I have had mine since 2004, and a ducky that I bought a year later. I have had no troubles at all with these boats. I bought directly from Holly, and it was one of the best buying experiences that I have ever had. Great boat, and a great price. Everyone I know that owns a Vanguard is extremely happy with their purchase.


----------



## The Mogur (Mar 1, 2010)

I got my 16' Vanguard in 2007. My first trip with it was Grand Canyon, and the raft performed magnificently (as did it's owner). I've since used it on the Rogue, Salmon, and Snake rivers, and I still love it.


----------



## SummitSurfer (Jun 23, 2010)

I will only buy Vanguard boats from now on because of Holly! I called oneday to ask a simple question about a used Vanguard boat I had bought and she spent an hour talking with me about our family raft. Then, a few days later some Vanguard hats arrived in the mail. Its hard to find good products with great people behind them these days....but Vanguard has it dialed. 
Holly....keep doing a great job!


----------



## pinemnky13 (Jun 4, 2007)

Connie said:


> Andy, my husband Bob and I were on a Ladore trip with you about seven years ago (we were in a different raft than our VG). We are friends of Jill Creagers who I think was the trip leader on that one.


Bob?
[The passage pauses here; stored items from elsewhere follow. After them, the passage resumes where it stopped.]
-- ==== Sys2Proof/Machine/Mews.lean ====
section
/-!
DEFINITION. The Mews (chapter 7): pools and handles, who is granted a buffer and when, the host's operations and their
answers, reclaim, and what a stream unit or an engine asks for.
-/
namespace Sys2Proof.Machine

/-! ### Status codes (R230) -/

def mwOK : Nat := 0x1
def mwPENDING : Nat := 0x2
def mwEMPTY : Nat := 0x3
def mwSTALE : Nat := 0x4
def mwFENCED : Nat := 0x5
def mwBAD_ARG : Nat := 0x6
def mwPOOL_OFF : Nat := 0x7
def mwNOT_FENCED : Nat := 0x8
def mwRECLAIM_BUSY : Nat := 0x9
def mwCANCELLED : Nat := 0xA

/-! ### Pools, buffers, handles (R207 to R213) -/

def Buf.fresh : Buf := ⟨1, false, false, 0⟩
def MewsPool.off : MewsPool := ⟨false, 0, 0, 0⟩
def MewsState.none : MewsState := ⟨[], [], [], []⟩

/-- The buffer size of pool `n`. -/
def poolSize (n : Nat) : Nat := 256 * 4 ^ n

def poolOf (s : State) (n : Nat) : MewsPool := s.mews.pools.get MewsPool.off n

/-- The buffer entry of index `i` of pool `n`. -/
def bufOf (s : State) (n i : Nat) : Buf := s.mews.bufs.get Buf.fresh (n * 65536 + i)

def setBuf (n i : Nat) (b : Buf) (s : State) : State :=
  { s with mews := { s.mews with bufs := s.mews.bufs.put Buf.fresh (n * 65536 + i) b } }

/-- The buffers of pool `n` that are allocated or tentative, as listed entries. -/
def heldIn (s : State) (n : Nat) : List (Nat × Buf) :=
  s.mews.bufs.filter (fun e => decide (e.1 / 65536 = n) && e.2.held)

/-- The free count F of a pool (R217). -/
def freeCount (s : State) (n : Nat) : Nat := (poolOf s n).count - (heldIn s n).length

def mkHandle (n i g : Nat) : Nat := n * 2 ^ 29 + i * 2 ^ 13 + g
def hPool (h : Nat) : Nat := bitsOf h 31 29
def hIndex (h : Nat) : Nat := bitsOf h 28 13
def hGen (h : Nat) : Nat := bitsOf h 12 0

/-- A handle is current (R211). -/
def current (s : State) (h : Nat) : Bool :=
  let p := poolOf s (hPool h)
  let b := bufOf s (hPool h) (hIndex h)
  p.on && decide (hIndex h < p.count) && b.held && decide (b.gen = hGen h)

/-- The DPA of a handle's buffer (R207). -/
def bufAddr (s : State) (h : Nat) : Nat := (poolOf s (hPool h)).base + hIndex h * poolSize (hPool h)

/-- Owner `o` is fenced (R215). -/
def ownerFenced (s : State) (o : Nat) : Bool := bitOf (rd64 s pgMEWS 0x0A0) o

def mewsQueue (s : State) (n : Nat) (recov : Bool) : List MewsReq := s.mews.queues.get [] (2 * n + (1 - b2n recov))

def setQueue (n : Nat) (recov : Bool) (l : List MewsReq) (s : State) : State :=
  { s with mews := { s.mews with queues := s.mews.queues.put [] (2 * n + (1 - b2n recov)) l } }

/-! ### The host's answers (R230) -/

/-- `MEWS_OP_STATUS` takes an answer: SEQ advances; `MEWS_OP_HANDLE` takes the handle granted, or 0. [DEDUCED, log entry 93] -/
def opAnswer (op status handle : Nat) (s : State) : State :=
  let seq := (rdF s pgMEWS 0x08C 15 8 + 1) % 256
  wrN pgMEWS 0x090 handle (wrN pgMEWS 0x08C (status + op * 16 + seq * 256) s)

/-- Gives an engine its answer. -/
def giveAnswer (src : MewsSrc) (status handle : Nat) (s : State) : State :=
  { s with mews := { s.mews with answers := s.mews.answers ++ [⟨src, status, handle⟩] } }

/-- The answer given to a source, and the state with it taken. -/
def takeAnswer (src : MewsSrc) (s : State) : Option MewsAnswer × State :=
  match s.mews.answers.find? (fun a => decide (a.src = src)) with
  | some a => (some a, { s with mews := { s.mews with answers := s.mews.answers.eraseP (fun b => decide (b.src = src)) } })
  | none => (none, s)

/-! ### Granting (R217 to R219) -/

/-- The grant condition of R217, under the gate of `PG_CTRL.ENABLE` (R221). -/
def canGrant (s : State) (n : Nat) (recov : Bool) : Bool :=
  enabled s pgMEWS && decide ((if recov then 0 else (poolOf s n).reserve) < freeCount s n)

/-- The buffer a grant takes: the lowest-numbered free one, which the spec leaves open. [DESIGN CHOICE, log entry 91] -/
def lowestFree (s : State) (n : Nat) : Nat :=
  ((List.range (poolOf s n).count).find? (fun i => !(bufOf s n i).held)).getD 0

def MewsSrc.isAhead : MewsSrc → Bool
  | .ahead _ _ => true
  | _ => false

/-- One grant from pool `n`: the handle, and the state with the buffer recorded, counted, and RESERVE_USED where it came
from the reserve. [DESIGN CHOICE, log entry 91] -/
def grantBuf (n : Nat) (r : MewsReq) (s : State) : Nat × State :=
  let i := lowestFree s n
  let g := (bufOf s n i).gen
  let used := r.recov && decide (freeCount s n ≤ (poolOf s n).reserve)
  let t := incCnt pgMEWS (0x11C + n * 0x20) 1 (setBuf n i ⟨g, true, r.src.isAhead, r.owner⟩ s)
  (mkHandle n i g, if used then raise pgMEWS 0x105 sevINFO (n + r.owner * 256) t else t)

/-- A waiting request is granted: the host's answer and ALLOC_GRANTED, or the engine's answer. -/
def grantWaiting (n : Nat) (r : MewsReq) (s : State) : State :=
  let g := grantBuf n r s
  match r.src with
  | .host _ => raise pgMEWS 0x100 sevINFO g.1 (opAnswer 1 mwOK g.1 g.2)
  | src => giveAnswer src mwOK g.1 g.2

/-- Serves one waiting request of a pool, if any may be granted (R218). -/
def serveOne (n : Nat) (s : State) : State :=
  match mewsQueue s n true, canGrant s n true with
  | r :: t, true => grantWaiting n r (setQueue n true t s)
  | _, _ =>
    match mewsQueue s n false, canGrant s n false with
    | r :: t, true => grantWaiting n r (setQueue n false t s)
    | _, _ => s

/-- Serves a pool's waiting requests while any may be granted. -/
def servePool (n : Nat) (s : State) : State :=
  iter (serveOne n) ((mewsQueue s n true).length + (mewsQueue s n false).length) s

/-- Serves every pool that is on. -/
def effServe (s : State) : State := (List.range 8).foldl (fun t n => if (poolOf t n).on then servePool n t else t) s

/-- The home pool of a size: the smallest that is on and large enough (R216). -/
def homePool (s : State) (size : Nat) : Option Nat :=
  (List.range 8).find? (fun n => (poolOf s n).on && decide (size ≤ poolSize n))

/-- A request may be granted at once from pool `n`: its queue there is empty and R217 holds. [DEDUCED, log entry 94] -/
def openNow (s : State) (n : Nat) (recov : Bool) : Bool := (mewsQueue s n recov).isEmpty && canGrant s n recov

/-- A new request (R215, R216, R219): its status, the handle granted or 0, and the state. The host is `fromHost`.
[DEDUCED, log entries 92, 94] -/
def mewsAsk (r : MewsReq) (fromHost spill wait : Bool) (s : State) : Nat × Nat × State :=
  if r.size = 0 ∨ 4194304 < r.size then (mwBAD_ARG, 0, s)
  else if (!fromHost && fenceBit s pgMEWS) || ownerFenced s r.owner then (mwFENCED, 0, s)
  else match homePool s r.size with
    | none => (mwPOOL_OFF, 0, s)
    | some n =>
      if openNow s n r.recov then let g := grantBuf n r s; (mwOK, g.1, g.2)
      else
        let up := if spill then (List.range 8).find? (fun m => decide (n < m) && (poolOf s m).on) else none
        match up with
        | some m => if openNow s m r.recov then let g := grantBuf m r s; (mwOK, g.1, g.2) else queueIt n
        | none => queueIt n
where
  /-- Joins the home queue, or is answered EMPTY; POOL_WAITING where an ordinary queue becomes non-empty, never for a
  tentative request (R228). -/
  queueIt (n : Nat) : Nat × Nat × State :=
    if !wait then (mwEMPTY, 0, s)
    else
      let first := !r.recov && !r.src.isAhead && (mewsQueue s n false).isEmpty
      let t := setQueue n r.recov (mewsQueue s n r.recov ++ [r]) s
      (mwPENDING, 0, if first then raise pgMEWS 0x106 sevINFO n t else t)

/-! ### Returns, transfers, withdrawals (R212 to R215, R223) -/

/-- A buffer returns to its pool: its generation goes on by 1, after 8,191 to 1. -/
def returnBuf (n i : Nat) (s : State) : State :=
  let b := bufOf s n i
  setBuf n i ⟨if b.gen = 8191 then 1 else b.gen + 1, false, false, 0⟩ s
Connie? RedCon? p.y.p Bob?


----------



## Andy H. (Oct 13, 2003)

pinemnky13 said:


> Bob? Connie? RedCon? p.y.p Bob?


Yes, its the infamous Paco Bob. Closing the loop, there's a guy with a USMC tattoo somewhere in there as well...


----------



## kazak4x4 (May 25, 2009)

Are Vanguard boats made locally or shipped from overseas?


----------



## pinemnky13 (Jun 4, 2007)

Andy H. said:


> Yes, its the infamous Paco Bob. Closing the loop, there's a guy with a USMC tattoo somewhere in there as well...


Yeah I know him too, just givin Connie a little tease, met you at south canyon with him a couple of years back


----------



## Osprey (May 26, 2006)

Shipped, the owner lives here in Denver though.

I'll add to the love fest.....met Holly at one of the shows. Working at DRE and Hyside for years she has a wealth of knowledge. My first boat had a manufacturing defect, took it over to IT, Holly had a new boat to me in two days. Six years later and that boat it still looks like new. It's a bit shallow for cargo hauling but gets the job done. That thick floor also makes it ride really high in the water, it's a slow boat which makes it great for fishing. For a "value" priced boat it's hard to beat.


----------